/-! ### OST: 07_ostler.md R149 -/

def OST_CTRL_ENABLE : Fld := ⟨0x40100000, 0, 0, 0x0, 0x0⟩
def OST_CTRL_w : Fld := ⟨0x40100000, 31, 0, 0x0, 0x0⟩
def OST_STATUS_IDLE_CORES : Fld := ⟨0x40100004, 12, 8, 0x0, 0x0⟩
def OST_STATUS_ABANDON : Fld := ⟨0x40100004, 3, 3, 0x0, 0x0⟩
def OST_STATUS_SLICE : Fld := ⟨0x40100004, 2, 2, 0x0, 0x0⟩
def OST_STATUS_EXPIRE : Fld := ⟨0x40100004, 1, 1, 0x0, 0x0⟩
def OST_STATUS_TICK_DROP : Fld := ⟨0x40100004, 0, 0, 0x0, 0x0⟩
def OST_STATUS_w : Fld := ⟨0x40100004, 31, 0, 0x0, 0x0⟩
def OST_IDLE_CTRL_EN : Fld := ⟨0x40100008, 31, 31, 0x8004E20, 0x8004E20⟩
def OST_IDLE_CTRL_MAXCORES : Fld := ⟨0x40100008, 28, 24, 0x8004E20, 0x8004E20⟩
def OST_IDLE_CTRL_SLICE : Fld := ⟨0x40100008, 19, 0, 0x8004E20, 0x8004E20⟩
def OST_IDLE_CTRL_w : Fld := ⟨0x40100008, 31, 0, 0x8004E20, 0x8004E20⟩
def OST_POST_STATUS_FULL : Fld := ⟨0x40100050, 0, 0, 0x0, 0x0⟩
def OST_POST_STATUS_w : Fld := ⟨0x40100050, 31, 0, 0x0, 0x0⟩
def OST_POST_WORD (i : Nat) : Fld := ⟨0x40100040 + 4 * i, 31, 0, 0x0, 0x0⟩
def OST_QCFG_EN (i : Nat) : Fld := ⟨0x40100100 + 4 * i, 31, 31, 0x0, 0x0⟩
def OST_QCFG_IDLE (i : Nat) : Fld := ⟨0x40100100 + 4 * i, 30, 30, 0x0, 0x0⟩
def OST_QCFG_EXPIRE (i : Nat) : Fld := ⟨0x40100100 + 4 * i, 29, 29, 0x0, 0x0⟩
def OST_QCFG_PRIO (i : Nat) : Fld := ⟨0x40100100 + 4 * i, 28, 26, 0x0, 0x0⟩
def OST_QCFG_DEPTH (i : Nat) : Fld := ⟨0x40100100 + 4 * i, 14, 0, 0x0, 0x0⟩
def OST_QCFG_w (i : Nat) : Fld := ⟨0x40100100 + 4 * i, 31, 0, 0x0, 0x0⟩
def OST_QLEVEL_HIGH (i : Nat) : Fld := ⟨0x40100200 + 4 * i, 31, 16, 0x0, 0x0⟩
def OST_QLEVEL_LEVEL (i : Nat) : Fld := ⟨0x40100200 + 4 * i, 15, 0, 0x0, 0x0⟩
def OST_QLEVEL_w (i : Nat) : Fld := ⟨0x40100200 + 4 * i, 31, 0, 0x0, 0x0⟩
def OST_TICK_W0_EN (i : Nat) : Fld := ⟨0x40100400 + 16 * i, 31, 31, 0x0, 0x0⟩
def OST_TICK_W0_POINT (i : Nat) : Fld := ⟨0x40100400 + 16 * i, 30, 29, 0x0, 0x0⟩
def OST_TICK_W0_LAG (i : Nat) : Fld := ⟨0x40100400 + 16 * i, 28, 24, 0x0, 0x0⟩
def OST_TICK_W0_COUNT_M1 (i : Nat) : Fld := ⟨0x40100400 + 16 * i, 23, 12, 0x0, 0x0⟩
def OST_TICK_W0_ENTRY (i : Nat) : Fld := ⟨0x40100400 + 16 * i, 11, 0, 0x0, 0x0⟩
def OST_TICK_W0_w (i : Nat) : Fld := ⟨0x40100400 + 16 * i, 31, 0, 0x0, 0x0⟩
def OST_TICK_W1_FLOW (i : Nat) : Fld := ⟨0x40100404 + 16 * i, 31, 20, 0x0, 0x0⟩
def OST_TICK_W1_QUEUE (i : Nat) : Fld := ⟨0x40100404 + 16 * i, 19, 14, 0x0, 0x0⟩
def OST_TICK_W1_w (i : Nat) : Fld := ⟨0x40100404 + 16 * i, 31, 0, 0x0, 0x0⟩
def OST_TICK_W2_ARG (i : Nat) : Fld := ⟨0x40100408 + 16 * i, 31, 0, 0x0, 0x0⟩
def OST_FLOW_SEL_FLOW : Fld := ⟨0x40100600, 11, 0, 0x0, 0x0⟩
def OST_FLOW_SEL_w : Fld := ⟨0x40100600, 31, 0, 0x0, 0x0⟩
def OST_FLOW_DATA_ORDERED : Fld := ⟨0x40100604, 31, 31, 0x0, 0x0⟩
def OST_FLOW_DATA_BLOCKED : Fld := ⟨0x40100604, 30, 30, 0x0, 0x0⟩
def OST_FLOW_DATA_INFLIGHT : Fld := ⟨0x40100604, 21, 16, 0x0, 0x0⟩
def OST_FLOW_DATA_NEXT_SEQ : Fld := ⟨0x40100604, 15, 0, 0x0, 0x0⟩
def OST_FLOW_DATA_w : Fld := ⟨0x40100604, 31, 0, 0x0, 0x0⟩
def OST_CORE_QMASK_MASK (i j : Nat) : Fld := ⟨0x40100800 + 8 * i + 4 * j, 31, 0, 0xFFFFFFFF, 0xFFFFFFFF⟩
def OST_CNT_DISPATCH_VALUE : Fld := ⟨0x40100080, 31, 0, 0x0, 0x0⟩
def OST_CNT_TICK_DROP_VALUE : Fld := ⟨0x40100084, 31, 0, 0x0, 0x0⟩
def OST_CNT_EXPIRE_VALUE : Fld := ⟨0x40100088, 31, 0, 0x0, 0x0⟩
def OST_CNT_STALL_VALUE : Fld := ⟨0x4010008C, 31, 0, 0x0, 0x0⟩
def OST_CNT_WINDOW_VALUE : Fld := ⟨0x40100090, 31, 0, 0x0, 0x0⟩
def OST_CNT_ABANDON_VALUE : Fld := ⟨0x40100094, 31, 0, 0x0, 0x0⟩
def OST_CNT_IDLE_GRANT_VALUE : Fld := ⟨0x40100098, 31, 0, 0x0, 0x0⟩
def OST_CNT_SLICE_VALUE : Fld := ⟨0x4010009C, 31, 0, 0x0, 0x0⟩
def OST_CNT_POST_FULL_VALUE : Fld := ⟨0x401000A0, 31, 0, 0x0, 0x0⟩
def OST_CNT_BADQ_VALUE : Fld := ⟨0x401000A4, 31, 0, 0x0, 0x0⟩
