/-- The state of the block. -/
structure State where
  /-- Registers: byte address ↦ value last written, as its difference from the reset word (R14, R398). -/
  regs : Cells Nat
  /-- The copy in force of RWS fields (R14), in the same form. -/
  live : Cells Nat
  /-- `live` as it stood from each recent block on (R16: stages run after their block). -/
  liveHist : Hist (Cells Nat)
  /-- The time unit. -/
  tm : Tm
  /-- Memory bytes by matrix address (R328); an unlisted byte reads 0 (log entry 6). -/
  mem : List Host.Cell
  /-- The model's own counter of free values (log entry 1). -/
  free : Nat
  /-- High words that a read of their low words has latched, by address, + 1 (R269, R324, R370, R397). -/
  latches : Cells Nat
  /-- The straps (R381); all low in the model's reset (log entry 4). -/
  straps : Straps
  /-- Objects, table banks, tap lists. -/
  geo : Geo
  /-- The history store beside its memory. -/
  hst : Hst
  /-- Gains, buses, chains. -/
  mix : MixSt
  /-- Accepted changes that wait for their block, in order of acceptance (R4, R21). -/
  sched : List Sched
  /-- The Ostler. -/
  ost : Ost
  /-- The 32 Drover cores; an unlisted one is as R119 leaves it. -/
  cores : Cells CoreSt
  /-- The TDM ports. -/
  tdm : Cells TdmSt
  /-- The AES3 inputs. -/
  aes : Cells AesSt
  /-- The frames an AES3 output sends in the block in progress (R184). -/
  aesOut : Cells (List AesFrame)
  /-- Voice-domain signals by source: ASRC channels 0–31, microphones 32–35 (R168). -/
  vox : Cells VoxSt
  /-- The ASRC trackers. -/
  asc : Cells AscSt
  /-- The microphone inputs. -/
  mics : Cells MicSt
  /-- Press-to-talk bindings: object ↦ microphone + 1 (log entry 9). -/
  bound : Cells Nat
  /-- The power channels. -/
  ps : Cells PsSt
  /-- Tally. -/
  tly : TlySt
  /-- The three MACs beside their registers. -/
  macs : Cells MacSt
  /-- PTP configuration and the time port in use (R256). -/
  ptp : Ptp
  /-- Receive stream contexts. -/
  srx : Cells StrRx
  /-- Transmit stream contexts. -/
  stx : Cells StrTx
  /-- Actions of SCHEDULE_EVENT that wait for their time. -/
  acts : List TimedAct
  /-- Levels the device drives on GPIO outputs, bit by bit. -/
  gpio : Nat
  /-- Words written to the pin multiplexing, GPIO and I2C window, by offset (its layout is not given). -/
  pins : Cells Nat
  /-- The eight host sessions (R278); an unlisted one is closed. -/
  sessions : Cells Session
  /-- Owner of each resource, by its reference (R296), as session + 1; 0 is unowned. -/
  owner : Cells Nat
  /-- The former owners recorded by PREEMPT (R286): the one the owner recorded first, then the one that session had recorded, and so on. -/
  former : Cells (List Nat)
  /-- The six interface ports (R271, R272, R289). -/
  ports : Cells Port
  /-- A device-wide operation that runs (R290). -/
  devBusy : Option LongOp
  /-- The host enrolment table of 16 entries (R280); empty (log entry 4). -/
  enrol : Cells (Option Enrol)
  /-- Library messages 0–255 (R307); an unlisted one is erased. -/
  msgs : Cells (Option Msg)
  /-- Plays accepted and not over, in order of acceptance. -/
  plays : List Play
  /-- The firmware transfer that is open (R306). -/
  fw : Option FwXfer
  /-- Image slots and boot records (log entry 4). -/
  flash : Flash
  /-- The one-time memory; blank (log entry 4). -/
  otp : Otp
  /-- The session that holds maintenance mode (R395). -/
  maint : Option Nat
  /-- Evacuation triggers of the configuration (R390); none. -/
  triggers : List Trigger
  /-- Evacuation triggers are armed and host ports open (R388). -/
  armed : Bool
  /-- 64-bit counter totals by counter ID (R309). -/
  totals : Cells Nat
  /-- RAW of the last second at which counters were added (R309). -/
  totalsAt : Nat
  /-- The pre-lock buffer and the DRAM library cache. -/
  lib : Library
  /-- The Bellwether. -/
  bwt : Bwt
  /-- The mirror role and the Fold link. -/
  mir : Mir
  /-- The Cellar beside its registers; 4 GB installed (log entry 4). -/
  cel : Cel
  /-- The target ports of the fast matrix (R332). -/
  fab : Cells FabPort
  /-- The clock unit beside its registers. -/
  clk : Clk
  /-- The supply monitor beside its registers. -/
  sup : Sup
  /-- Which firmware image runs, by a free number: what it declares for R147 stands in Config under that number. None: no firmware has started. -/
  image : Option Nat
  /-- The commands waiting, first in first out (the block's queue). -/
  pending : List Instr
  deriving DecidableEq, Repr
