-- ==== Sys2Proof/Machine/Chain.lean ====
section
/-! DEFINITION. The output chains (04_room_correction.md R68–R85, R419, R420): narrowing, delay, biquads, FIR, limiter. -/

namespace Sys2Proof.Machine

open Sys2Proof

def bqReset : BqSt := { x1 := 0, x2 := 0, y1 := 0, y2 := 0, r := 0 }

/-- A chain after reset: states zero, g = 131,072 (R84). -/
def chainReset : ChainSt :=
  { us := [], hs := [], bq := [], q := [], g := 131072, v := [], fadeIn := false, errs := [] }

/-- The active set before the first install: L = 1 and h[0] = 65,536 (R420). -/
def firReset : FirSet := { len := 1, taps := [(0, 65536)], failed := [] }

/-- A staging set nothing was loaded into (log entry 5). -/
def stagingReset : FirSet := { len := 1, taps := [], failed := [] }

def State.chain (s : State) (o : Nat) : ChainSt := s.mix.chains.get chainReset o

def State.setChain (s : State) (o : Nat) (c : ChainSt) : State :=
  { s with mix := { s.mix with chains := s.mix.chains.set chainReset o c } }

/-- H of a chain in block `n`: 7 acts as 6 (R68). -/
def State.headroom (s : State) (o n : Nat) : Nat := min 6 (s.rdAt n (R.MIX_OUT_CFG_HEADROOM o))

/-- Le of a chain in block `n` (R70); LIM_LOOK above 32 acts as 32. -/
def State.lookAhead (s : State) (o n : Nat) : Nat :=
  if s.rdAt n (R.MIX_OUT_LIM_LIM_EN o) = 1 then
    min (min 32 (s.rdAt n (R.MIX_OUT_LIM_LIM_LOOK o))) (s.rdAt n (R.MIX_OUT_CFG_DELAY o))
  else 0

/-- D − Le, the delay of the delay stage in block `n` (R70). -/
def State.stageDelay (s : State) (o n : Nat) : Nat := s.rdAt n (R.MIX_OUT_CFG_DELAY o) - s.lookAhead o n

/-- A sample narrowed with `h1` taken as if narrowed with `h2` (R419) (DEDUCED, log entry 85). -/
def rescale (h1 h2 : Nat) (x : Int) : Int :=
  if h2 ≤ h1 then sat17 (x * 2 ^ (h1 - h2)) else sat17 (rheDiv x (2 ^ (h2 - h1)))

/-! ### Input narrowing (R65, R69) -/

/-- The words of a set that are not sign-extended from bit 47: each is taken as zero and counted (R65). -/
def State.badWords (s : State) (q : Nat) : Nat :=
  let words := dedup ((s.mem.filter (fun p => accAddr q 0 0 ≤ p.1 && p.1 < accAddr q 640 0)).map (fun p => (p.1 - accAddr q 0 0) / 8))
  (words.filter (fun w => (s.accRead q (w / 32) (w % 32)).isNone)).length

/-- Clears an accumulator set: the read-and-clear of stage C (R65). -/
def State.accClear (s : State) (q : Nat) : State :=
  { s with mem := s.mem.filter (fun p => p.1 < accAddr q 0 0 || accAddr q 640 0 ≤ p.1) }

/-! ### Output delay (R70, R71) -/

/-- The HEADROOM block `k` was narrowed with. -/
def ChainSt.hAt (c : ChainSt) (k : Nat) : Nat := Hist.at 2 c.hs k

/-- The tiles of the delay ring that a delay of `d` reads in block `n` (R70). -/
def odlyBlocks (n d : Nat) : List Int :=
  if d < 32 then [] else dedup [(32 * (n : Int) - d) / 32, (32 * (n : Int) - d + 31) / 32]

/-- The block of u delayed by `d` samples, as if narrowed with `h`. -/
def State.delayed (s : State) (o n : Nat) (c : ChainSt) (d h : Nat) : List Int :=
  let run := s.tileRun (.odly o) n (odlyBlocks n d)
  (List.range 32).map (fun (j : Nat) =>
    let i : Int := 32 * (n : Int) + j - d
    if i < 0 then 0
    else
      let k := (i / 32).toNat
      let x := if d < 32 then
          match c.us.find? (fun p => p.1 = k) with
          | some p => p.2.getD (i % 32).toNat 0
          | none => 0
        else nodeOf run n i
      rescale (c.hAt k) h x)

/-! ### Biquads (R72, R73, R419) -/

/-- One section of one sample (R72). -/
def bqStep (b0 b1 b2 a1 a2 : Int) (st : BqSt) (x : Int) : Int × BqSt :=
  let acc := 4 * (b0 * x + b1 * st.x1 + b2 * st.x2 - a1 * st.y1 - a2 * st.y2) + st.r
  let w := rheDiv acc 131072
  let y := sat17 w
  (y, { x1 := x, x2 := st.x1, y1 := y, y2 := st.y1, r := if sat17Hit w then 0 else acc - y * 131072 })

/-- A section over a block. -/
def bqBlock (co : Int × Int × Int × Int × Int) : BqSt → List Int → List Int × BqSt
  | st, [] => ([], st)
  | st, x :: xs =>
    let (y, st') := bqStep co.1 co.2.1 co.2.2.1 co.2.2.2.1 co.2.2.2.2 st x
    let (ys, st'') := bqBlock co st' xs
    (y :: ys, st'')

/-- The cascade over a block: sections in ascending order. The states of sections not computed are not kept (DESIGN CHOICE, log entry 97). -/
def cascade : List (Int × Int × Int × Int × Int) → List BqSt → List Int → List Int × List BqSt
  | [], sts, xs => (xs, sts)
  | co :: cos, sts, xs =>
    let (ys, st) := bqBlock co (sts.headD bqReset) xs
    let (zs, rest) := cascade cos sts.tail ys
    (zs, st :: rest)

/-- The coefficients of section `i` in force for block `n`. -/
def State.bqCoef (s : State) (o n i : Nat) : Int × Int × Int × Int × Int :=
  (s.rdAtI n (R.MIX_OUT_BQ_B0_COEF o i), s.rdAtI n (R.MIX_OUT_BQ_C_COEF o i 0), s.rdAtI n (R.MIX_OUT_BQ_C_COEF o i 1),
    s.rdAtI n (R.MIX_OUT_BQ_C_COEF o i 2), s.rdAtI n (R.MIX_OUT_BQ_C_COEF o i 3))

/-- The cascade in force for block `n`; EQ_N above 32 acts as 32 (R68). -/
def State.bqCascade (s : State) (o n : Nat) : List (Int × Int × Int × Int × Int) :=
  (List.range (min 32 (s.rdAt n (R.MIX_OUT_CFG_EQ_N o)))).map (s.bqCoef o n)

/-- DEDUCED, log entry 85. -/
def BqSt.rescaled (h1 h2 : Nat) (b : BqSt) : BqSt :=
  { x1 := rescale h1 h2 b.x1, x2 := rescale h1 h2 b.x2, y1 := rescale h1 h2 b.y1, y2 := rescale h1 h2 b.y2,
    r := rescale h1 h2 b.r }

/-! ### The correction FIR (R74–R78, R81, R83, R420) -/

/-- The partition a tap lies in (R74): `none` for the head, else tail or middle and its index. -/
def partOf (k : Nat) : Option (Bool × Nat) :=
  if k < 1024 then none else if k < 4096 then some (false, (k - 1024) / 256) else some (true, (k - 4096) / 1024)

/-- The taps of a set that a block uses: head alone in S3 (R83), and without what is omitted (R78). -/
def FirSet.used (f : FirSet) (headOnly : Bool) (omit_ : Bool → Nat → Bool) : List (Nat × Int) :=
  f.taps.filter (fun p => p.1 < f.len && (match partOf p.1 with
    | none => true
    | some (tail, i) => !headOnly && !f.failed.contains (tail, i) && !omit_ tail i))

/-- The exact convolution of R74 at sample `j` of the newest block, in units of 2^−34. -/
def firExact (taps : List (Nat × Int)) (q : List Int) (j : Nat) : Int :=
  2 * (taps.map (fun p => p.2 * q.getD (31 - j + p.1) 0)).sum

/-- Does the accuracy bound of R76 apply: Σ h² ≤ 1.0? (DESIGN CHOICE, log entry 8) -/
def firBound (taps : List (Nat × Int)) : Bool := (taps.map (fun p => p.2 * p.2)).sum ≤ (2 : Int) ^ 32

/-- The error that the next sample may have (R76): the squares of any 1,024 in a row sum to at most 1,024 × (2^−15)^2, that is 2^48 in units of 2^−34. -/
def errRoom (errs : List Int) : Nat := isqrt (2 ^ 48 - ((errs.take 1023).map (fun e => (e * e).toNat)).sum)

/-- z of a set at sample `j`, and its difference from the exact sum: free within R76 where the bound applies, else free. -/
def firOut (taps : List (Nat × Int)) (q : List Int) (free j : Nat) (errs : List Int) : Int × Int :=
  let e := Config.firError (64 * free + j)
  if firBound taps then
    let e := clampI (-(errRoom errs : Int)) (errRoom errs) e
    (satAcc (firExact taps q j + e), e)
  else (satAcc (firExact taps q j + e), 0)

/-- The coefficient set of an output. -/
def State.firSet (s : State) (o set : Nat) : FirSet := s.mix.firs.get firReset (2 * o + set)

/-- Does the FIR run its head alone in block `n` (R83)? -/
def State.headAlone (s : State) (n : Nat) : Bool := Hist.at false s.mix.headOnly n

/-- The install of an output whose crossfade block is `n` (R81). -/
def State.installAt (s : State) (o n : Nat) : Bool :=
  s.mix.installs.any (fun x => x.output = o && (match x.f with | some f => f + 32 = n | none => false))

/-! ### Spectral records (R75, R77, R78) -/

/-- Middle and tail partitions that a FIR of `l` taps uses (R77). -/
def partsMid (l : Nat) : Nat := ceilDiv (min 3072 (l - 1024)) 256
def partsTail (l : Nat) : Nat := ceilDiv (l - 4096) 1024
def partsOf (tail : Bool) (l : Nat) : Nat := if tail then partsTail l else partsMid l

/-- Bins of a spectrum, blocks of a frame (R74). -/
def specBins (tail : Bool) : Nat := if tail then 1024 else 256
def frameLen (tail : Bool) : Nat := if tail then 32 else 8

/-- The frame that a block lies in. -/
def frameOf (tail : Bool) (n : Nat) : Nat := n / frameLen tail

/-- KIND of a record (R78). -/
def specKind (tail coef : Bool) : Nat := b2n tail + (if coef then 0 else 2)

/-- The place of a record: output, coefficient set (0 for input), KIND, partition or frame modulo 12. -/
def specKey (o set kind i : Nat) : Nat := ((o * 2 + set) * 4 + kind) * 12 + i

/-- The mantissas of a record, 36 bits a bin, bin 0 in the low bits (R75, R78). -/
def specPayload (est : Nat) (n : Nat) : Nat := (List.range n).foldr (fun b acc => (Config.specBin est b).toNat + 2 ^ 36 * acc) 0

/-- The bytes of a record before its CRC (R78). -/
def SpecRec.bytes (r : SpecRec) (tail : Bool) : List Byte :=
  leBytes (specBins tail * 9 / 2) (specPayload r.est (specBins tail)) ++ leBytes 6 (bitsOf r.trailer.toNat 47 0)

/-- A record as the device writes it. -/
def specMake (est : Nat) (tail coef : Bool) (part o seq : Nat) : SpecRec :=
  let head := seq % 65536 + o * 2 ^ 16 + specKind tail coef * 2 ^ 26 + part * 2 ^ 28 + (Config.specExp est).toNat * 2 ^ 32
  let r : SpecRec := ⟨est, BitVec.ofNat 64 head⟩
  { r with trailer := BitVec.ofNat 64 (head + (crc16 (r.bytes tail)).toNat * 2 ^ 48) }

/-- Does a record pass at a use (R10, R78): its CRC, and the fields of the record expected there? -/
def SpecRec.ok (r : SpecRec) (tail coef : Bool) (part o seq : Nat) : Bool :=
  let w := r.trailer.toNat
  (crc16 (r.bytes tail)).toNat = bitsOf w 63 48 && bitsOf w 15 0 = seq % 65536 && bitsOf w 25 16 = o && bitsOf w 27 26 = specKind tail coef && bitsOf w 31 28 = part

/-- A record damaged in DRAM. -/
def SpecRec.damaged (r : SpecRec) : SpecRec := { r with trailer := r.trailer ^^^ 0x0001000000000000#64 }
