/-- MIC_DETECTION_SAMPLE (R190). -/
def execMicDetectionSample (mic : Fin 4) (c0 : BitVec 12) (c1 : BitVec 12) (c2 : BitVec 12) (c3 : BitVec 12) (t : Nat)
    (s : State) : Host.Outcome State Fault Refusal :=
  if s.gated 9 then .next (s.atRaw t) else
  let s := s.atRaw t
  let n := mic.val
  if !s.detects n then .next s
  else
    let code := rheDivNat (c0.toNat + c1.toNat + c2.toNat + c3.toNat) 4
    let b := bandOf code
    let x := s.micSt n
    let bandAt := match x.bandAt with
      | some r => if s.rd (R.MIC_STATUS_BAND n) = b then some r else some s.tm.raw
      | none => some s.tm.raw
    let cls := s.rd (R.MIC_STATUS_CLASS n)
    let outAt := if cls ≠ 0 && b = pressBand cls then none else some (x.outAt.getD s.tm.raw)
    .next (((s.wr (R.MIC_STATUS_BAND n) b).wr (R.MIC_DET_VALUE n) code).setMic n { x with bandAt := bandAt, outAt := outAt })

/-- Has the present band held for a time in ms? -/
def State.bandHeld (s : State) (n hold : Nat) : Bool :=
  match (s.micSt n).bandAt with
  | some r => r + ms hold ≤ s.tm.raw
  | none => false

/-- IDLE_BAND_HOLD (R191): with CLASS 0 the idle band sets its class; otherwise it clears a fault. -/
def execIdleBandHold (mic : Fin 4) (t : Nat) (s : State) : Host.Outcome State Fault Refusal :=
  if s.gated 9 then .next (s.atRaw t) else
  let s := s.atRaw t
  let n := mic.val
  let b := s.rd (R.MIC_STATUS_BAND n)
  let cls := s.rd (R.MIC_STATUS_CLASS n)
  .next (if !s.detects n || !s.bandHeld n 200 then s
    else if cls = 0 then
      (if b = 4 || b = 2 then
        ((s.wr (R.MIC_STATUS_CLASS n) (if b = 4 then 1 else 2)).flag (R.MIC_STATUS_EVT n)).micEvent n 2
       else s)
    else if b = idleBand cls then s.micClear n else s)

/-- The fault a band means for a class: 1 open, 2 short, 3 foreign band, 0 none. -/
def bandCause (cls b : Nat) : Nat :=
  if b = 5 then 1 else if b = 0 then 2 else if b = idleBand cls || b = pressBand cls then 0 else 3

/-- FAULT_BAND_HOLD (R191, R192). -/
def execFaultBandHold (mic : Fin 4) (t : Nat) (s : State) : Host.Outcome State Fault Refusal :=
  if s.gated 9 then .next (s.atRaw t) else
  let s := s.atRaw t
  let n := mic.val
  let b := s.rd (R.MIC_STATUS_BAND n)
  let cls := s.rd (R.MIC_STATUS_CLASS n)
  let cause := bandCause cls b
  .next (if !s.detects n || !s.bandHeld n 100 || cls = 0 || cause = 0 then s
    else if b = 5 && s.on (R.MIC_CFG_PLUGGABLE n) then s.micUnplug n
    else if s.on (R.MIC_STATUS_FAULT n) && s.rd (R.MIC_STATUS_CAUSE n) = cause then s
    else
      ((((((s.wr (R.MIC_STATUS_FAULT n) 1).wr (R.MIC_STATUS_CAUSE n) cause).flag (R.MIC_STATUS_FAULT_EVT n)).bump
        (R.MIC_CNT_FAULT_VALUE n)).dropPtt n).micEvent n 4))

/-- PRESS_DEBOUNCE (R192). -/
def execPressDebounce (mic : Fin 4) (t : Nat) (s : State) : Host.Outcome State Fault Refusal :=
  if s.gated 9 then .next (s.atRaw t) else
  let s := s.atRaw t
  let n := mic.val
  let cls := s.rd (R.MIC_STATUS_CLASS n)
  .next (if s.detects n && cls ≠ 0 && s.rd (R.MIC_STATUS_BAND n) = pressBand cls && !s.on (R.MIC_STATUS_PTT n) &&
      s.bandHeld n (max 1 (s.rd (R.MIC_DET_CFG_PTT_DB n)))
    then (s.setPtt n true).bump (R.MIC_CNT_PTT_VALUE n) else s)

################

__ASSIGNMENT__
Your answer should be the exact lines above from the one with "def cascade : List" through the one with "The coefficients of", both included, and nothing besides.

__PROBLEM SOLUTION__
def cascade : List (Int × Int × Int × Int × Int) → List BqSt → List Int → List Int × List BqSt
  | [], sts, xs => (xs, sts)
  | co :: cos, sts, xs =>
    let (ys, st) := bqBlock co (sts.headD bqReset) xs
    let (zs, rest) := cascade cos sts.tail ys
    (zs, st :: rest)

/-- The coefficients of section `i` in force for block `n`. -/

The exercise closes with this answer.